■ **WHAT NEEDS TO BE DONE**
The answer must be one number: how many lines in the records below contain the word "only".

Segment Start: DATASET ENTRIES

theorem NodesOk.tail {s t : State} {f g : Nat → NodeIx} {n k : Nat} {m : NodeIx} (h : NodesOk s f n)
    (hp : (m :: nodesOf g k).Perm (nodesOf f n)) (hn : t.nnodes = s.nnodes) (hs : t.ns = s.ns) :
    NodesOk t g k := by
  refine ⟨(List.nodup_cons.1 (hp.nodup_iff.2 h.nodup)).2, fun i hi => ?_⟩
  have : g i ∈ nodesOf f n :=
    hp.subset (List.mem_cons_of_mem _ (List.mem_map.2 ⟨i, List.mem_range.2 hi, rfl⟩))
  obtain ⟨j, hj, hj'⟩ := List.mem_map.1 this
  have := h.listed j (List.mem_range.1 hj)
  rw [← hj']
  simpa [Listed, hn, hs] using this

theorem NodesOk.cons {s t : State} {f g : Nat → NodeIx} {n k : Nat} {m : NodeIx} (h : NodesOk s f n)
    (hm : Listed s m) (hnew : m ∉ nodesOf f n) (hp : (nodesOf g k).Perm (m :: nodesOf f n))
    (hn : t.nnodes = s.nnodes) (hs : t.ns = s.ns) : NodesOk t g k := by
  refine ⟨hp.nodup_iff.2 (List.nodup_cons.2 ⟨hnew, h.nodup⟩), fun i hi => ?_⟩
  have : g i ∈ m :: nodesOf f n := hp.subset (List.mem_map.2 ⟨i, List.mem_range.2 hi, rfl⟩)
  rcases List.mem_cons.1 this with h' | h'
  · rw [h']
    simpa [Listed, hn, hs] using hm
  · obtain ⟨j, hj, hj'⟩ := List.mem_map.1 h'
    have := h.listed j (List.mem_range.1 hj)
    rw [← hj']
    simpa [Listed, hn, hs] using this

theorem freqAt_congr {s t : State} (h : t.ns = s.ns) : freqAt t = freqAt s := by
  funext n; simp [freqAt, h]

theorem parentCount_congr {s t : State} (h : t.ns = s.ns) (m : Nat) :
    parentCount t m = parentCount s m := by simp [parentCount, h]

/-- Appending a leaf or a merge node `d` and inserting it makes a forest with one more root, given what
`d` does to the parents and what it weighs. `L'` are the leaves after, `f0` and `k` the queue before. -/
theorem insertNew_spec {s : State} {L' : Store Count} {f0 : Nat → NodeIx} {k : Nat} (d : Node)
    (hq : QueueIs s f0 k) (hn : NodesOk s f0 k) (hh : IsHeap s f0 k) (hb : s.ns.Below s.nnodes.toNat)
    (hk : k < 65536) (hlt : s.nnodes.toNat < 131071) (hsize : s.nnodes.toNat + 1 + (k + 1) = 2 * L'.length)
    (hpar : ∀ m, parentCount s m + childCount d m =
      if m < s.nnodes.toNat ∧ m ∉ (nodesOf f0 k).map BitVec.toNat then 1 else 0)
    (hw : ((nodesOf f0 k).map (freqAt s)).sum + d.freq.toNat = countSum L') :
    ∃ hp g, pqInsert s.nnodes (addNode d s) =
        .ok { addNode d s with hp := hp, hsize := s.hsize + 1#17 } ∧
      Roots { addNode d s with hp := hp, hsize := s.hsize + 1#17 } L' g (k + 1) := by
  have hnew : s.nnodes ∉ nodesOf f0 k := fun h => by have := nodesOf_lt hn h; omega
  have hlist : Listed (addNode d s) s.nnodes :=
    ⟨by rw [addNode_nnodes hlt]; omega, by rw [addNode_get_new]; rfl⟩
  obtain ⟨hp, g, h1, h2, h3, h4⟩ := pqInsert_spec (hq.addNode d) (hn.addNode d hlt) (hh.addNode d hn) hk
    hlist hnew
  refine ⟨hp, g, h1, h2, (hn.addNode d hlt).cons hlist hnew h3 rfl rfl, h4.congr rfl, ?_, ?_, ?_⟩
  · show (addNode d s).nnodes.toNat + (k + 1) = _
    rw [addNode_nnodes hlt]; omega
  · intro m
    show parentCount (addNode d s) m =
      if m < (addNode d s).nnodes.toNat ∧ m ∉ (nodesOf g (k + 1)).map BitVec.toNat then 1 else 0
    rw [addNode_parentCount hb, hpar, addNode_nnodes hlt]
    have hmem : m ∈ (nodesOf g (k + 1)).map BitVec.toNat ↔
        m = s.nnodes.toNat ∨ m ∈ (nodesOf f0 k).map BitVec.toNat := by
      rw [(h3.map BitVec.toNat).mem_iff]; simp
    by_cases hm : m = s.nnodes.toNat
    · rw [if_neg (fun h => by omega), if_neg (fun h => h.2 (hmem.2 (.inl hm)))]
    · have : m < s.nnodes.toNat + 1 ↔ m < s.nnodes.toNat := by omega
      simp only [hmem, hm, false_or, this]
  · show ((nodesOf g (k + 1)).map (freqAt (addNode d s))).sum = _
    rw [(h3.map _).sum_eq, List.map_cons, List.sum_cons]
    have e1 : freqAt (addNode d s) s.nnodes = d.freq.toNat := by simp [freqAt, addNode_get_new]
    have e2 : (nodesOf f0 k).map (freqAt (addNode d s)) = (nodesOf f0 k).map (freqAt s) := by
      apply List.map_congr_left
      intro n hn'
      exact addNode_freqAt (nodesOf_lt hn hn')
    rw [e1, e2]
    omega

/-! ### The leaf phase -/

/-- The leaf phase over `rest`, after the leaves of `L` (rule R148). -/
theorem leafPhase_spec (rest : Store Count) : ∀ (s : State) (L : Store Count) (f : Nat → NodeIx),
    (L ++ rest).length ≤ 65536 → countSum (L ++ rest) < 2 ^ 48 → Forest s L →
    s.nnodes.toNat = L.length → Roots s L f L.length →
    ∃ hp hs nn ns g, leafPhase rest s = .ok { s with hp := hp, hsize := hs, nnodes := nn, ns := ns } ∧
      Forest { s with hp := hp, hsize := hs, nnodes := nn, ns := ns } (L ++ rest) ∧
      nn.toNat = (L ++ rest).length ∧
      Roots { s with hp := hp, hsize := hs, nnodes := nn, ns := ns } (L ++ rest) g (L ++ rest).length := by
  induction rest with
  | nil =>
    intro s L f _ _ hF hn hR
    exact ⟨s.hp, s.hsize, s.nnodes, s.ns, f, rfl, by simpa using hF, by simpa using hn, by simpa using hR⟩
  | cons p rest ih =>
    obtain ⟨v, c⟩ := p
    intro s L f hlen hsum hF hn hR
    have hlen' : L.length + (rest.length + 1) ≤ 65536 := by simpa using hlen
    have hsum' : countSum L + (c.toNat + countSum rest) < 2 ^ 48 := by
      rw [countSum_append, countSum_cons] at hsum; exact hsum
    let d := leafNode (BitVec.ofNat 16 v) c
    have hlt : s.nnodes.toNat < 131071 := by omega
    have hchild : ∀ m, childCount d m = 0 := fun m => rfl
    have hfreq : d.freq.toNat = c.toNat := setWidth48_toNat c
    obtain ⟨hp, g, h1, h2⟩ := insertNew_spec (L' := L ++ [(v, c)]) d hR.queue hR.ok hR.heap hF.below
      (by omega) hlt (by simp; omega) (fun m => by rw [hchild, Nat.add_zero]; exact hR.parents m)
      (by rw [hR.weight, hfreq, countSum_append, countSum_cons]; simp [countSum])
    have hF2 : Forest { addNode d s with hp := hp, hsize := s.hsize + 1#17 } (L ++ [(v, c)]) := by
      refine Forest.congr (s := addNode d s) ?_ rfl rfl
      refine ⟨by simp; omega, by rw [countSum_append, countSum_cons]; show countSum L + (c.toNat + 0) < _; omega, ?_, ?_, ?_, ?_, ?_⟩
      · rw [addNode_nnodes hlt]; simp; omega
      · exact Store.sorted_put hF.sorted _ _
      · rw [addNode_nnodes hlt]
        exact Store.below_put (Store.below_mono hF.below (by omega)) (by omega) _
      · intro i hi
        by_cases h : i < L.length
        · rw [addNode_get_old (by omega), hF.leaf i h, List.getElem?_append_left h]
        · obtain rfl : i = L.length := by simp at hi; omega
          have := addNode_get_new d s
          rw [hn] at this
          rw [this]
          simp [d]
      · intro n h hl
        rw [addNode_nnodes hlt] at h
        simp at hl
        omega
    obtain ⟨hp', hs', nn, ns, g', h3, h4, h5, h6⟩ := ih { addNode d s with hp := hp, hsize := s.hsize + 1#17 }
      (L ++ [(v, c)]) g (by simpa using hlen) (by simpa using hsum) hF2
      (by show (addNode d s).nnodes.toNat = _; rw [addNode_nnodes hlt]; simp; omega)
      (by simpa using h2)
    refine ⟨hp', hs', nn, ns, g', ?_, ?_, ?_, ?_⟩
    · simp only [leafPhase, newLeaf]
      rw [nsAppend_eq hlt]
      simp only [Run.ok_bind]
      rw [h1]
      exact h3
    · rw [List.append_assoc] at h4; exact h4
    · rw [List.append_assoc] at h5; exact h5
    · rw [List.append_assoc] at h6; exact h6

Segment End: DATASET ENTRIES

■ **TASK RESULT**
3